Reactions to the film have been mixed, but given that we’ve got it late enough in our cinemas to be able to compare it to its mainstream counterpoint du jour – Dracula Untold – I think we can have some fun.

Compared to the expensive polished turd that is Dracula Untold, the pleasures of Jaramusch’s film are increased a thousand-fold. It’s almost like you get all the pleasures of vampire cinema with none of the tacky excess. Jarmusch was always a masterful director of actors – in the sense that he picks talent he’s clearly comfortable with and lets them to their thing.

Separately, the androgynous charm of both Hiddleston and Swinton is hard to miss. Swinton has been an art house queen for quite some time now, while also managing to transition into the mainstream with ease when the role is right. Her quirky features certainly mark her out, and her presence is theatrical in the real sense of the word: she commands attention with bare, focused artfulness, not shrill histrionics.

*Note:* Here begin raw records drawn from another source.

-- ==== Sys2Proof/Laws/Ops.lean ====
section
/-! SUPPORT. One lemma for each shared operation that says all it can do: actions in sequence, registers, the ways an
instruction ends, traps, and convoys of one member. -/

namespace Sys2Proof.Laws

open Sys2Proof.Machine

/-! ### Actions -/

variable {α β : Type}

/-- An action that answers hands its value and state to the next one. -/
theorem bind_ok {x : M α} {f : α → M β} {s t : State} {a : α} (h : x s = .ok a t) : (x >>= f) s = f a t := by
  simp [bind, EStateM.bind, h]

/-- An action that stops stops the whole. -/
theorem bind_error {x : M α} {f : α → M β} {s t : State} {e : Stop} (h : x s = .error e t) : (x >>= f) s = .error e t := by
  simp [bind, EStateM.bind, h]

/-- When a sequence answers, both its parts do. -/
theorem bind_eq_ok {x : M α} {f : α → M β} {s u : State} {b : β} :
    (x >>= f) s = .ok b u ↔ ∃ a t, x s = .ok a t ∧ f a t = .ok b u := by
  constructor
  · intro h
    cases hx : x s with
    | ok a t => exact ⟨a, t, rfl, by rwa [bind_ok hx] at h⟩
    | error e t => rw [bind_error hx] at h; cases h
  · rintro ⟨a, t, hx, hf⟩
    rw [bind_ok hx, hf]

@[simp] theorem pure_run (a : α) (s : State) : (pure a : M α) s = .ok a s := rfl
@[simp] theorem get_run (s : State) : (get : M State) s = .ok s s := rfl
@[simp] theorem set_run (s t : State) : (set t : M PUnit) s = .ok ⟨⟩ t := rfl
@[simp] theorem modify_run (f : State → State) (s : State) : (modify f : M PUnit) s = .ok ⟨⟩ (f s) := rfl
@[simp] theorem throw_run (e : Stop) (s : State) : (throw e : M α) s = .error e s := rfl
@[simp] theorem raise_run (c : BitVec 8) (x : Word) (s : State) :
    (raise c x : M α) s = .error (.trap { cause := c, xval := x }) s := rfl
@[simp] theorem waitFor_run (w : Wait) (s : State) : (waitFor w : M α) s = .error (.wait w) s := rfl

/-- The executing strand is read without a change. -/
theorem getStrand_run {s : State} {st : Strand} (h : strandOf s = some st) : getStrand s = .ok st s := by
  simp [getStrand, bind, EStateM.bind, get, getThe, MonadStateOf.get, EStateM.get, h, pure, EStateM.pure]

/-- So are its registers. -/
theorem getRegs_run {s : State} {st : Strand} (h : strandOf s = some st) : getRegs s = .ok st.r s := by
  rw [getRegs, bind_ok (getStrand_run h)]
  rfl

/-- Reading a scalar register. -/
theorem rs_run {s : State} {st : Strand} {w : Nat} (n : BitVec w) (h : strandOf s = some st) :
    rs n s = .ok (regRead st.r n.toNat) s := by
  rw [rs, bind_ok (getRegs_run h)]
  rfl

/-- Replacing the executing strand. -/
@[simp] theorem setStrand_run (st : Strand) (s : State) : setStrand st s = .ok ⟨⟩ (putStrand s st) := rfl

/-- Changing the executing strand. -/
theorem modStrand_run {s : State} {st : Strand} (f : Strand → Strand) (h : strandOf s = some st) :
    modStrand f s = .ok ⟨⟩ (putStrand s (f st)) := by
  rw [modStrand, bind_ok (getStrand_run h)]
  rfl

/-- Writing a scalar register. -/
theorem ws_run {s : State} {st : Strand} {w : Nat} (n : BitVec w) (v : Word) (h : strandOf s = some st) :
    ws n v s = .ok ⟨⟩ (putStrand s { st with r := regWrite st.r n.toNat v }) :=
  modStrand_run _ h

/-! ### Scalar registers -/

/-- s0 reads zero (R75). -/
@[simp] theorem regRead_zero (r : Regs) : regRead r 0 = 0 := rfl

/-- A write to s0 is discarded (R75). -/
@[simp] theorem regWrite_zero (r : Regs) (v : Word) : regWrite r 0 v = r := rfl

/-- A register reads what was last written to it, and every other one as before. -/
theorem regRead_regWrite (r : Regs) {n k : Nat} (v : Word) (h : n < 64) :
    regRead (regWrite r n v) k = if k = n ∧ n ≠ 0 then v else regRead r k := by
  unfold regRead regWrite
  by_cases hn : n = 0
  · simp [hn]
  · by_cases hk : k = n
    · subst hk
      simp [hn, Vector.getD, h]
    · simp only [if_neg hn, hk, false_and, if_false, Vector.getD, Vector.toArray_setIfInBounds, Array.getD_eq_getD_getElem?]
      rw [Array.getElem?_setIfInBounds_ne (Ne.symm hk)]

/-! ### How an instruction ends -/

/-- An instruction whose body answers the next pc completes there. -/
theorem runTo_ok {body : M Word} {s t : State} {st : Strand} {pc : Word} (h : body s = .ok pc t)
    (ht : strandOf t = some st) : runTo body s = .next (putStrand t (retired st pc)) := by
  simp [runTo, h, ht]

/-- An instruction whose body stops ends as the stop says. -/
theorem runTo_error {body : M Word} {s t : State} {x : Stop} (h : body s = .error x t) : runTo body s = stopped x t := by
  simp [runTo, h]

/-- An instruction whose body answers goes on at PC + 4. -/
theorem runSeq_ok {body : M Unit} {s t : State} {st st' : Strand} (hs : strandOf s = some st) (h : body s = .ok () t)
    (ht : strandOf t = some st') : runSeq body s = .next (putStrand t (retired st' (st.r.pc + 4))) := by
  refine runTo_ok ?_ ht
  rw [bind_ok (getRegs_run hs), bind_ok h]
  rfl

/-- An instruction whose body stops ends as the stop says. -/
theorem runSeq_error {body : M Unit} {s t : State} {st : Strand} {x : Stop} (hs : strandOf s = some st)
    (h : body s = .error x t) : runSeq body s = stopped x t := by
  refine runTo_error ?_
  rw [bind_ok (getRegs_run hs), bind_error h]

/-- An event that answers leaves its state. -/
theorem runEvent_ok {body : M Unit} {s t : State} (h : body s = .ok () t) : runEvent body s = .next t := by
  simp [runEvent, h]

/-- An event without its subject stops by name. -/
theorem runEvent_fault {body : M Unit} {s t : State} {f : Fault} (h : body s = .error (.fault f) t) :
    runEvent body s = .fault f := by
  simp [runEvent, h]

/-! ### Traps (R371, R372) -/

/-- A trap that is no double trap enters the handler. -/
theorem takeTrap_entered {s : State} {st : Strand} {t : Trap} (h : strandOf s = some st)
    (hin : xstatIn st.r.xstat = false ∨ t.async = true) (hv : st.r.xvec ≠ 0) :
    takeTrap s t = putStrand (trapRecord s st t) { st with r := trapRegs st.r t, wait := .none, inflight := none } := by
  have hv' : decide (st.r.xvec = 0) = false := decide_eq_false hv
  have : ((xstatIn st.r.xstat && !t.async) || decide (st.r.xvec = 0)) = false := by
    rw [hv']
    rcases hin with hin | hin <;> simp [hin]
  simp only [takeTrap, h]
  rw [if_neg (by rw [this]; decide)]

/-- A record in the error log changes the log alone. -/
theorem logError_frame (s : State) (e : ErrRec) : ∃ l, logError s e = { s with errlog := l } := ⟨_, rfl⟩

/-- Recording a trap changes the error log alone. -/
theorem trapRecord_frame (s : State) (st : Strand) (t : Trap) : ∃ l, trapRecord s st t = { s with errlog := l } := by
  unfold trapRecord
  by_cases h1 : t.cause = causeEccuc
  · simp only [if_pos h1]
    exact logError_frame _ _
  · by_cases h2 : t.cause = causeRemote
    · simp only [if_neg h1, if_pos h2]
      exact logError_frame _ _
    · simp only [if_neg h1, if_neg h2]
      exact ⟨s.errlog, rfl⟩

/-- What trap entry does to the registers (R371). -/
theorem trapRegs_spec (r : Regs) (t : Trap) :
    (trapRegs r t).xpc = r.pc ∧ (trapRegs r t).xval = t.xval ∧ (trapRegs r t).level = .runtime ∧ (trapRegs r t).pc = r.xvec ∧
      (trapRegs r t).s = r.s ∧ (trapRegs r t).mst = r.mst ∧ (trapRegs r t).xvec = r.xvec := ⟨rfl, rfl, rfl, rfl, rfl, rfl, rfl⟩

/-- Taking a trap never changes memory. -/
@[simp] theorem takeTrap_mem (s : State) (t : Trap) : (takeTrap s t).mem = s.mem := by
  unfold takeTrap
  split
  · rfl
  · rename_i st _
    obtain ⟨l, hl⟩ := trapRecord_frame s st t
    simp only [hl]
    split <;> simp [logError, haltBent]

/-! ### Convoys of one member -/

/-- A member that passes the checks at issue, on all its groups, completes at PC + 4 with VSTART zero. -/
theorem runSolo_ok {word : Nat} {m : Member} {s t : State} {st st' : Strand} (hs : strandOf s = some st) (hb : m.bad st = false)
    (hv : st.r.vstart = 0) (hi : st.inflight = none)
    (h : performConvoy [(st.r.pc.toNat / 4 % 4, m)] 0 none s = .ok t) (ht : strandOf t = some st') :
    runSolo word m s = .next (putStrand t (retired { st' with r := { st'.r with vstart := 0 } } (st'.r.pc + 4))) := by
  have hp : 1 ≤ pipeLimit m.pipe := by cases m.pipe <;> simp [pipeLimit]
  simp only [runSolo, runConvoy, hs, convoyFault, List.filter_nil, List.length_nil, hb]
  rw [if_neg (by omega)]
  simp [okMembers, startGroup, hv, hi, h, convoyDone, ht]

/-- A member whose checks fail makes its convoy trap with ILLOP and the word in XVAL (R54, R55). -/
theorem runSolo_bad {word : Nat} {m : Member} {s : State} {st : Strand} (hs : strandOf s = some st) (hb : m.bad st = true) :
    runSolo word m s = .next (takeTrap s { cause := causeIllop, xval := memberXval word (st.r.pc.toNat / 4) }) := by
  have hp : 1 ≤ pipeLimit m.pipe := by cases m.pipe <;> simp [pipeLimit]
  simp only [runSolo, runConvoy, hs, convoyFault, List.filter_nil, List.length_nil, hb]
  rw [if_neg (by omega)]
  simp [runXval]

end Sys2Proof.Laws
end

She can be both a lover and a mother and, happily, in this particular film Jarmusch allows her to be both, as Hiddleston’s whiny, occasionally suicidal Adam needs both coddling and tough love.

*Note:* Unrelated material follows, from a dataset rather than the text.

-- ==== Sys2Proof/Laws/PerInstr.lean ====
section
/-! SUPPORT. The round trip of every instruction: the word of a well-formed one decodes to it, with every operand (R29 to R54). -/

namespace Sys2Proof.Laws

Hiddleston, the product of the same posh British drama boot camps that have given us the likes of Benedict Cumberbatch, managed to lend a sneakily transgressive edge even to a sneering-and-scheming supervillain role as Loki in the Marvel ‘Avengers’ franchise. If he seemed like a fish out of water there, he’s a duck in water here: his wan frame and bearing being perfect for the world weary vampire he’s made to inhabit.

That said, though Jarmusch eschews juvenile indulgences often found in more commercially familiar vampire features, the – deeply ingrained – cultural snobbery gives way to some cringeworthy rhapsodising over poetry and art that makes the film feel affected in a less obvious way. A sub-plot involving Christopher Marlowe (John Hurt) is shoehorned in to make a point about the lengths one should go to secure posterity for their art, but it’s not really felt.

Still, accompanied by a superb soundtrack by Jarmusch’s own band SQURL, the film remains a flawed but idiosyncratic gem. Gliding over clichés to present its unique take on the vampire mythos, it gives us an irresistible pair of lead performances nestled in a beguiling, haunting twilight world.

For once, it’s a twilight world that truly lives up to the name.

Only Lovers Left Alive was screened at Eden Cinemas as part of the Side Street Films initiative.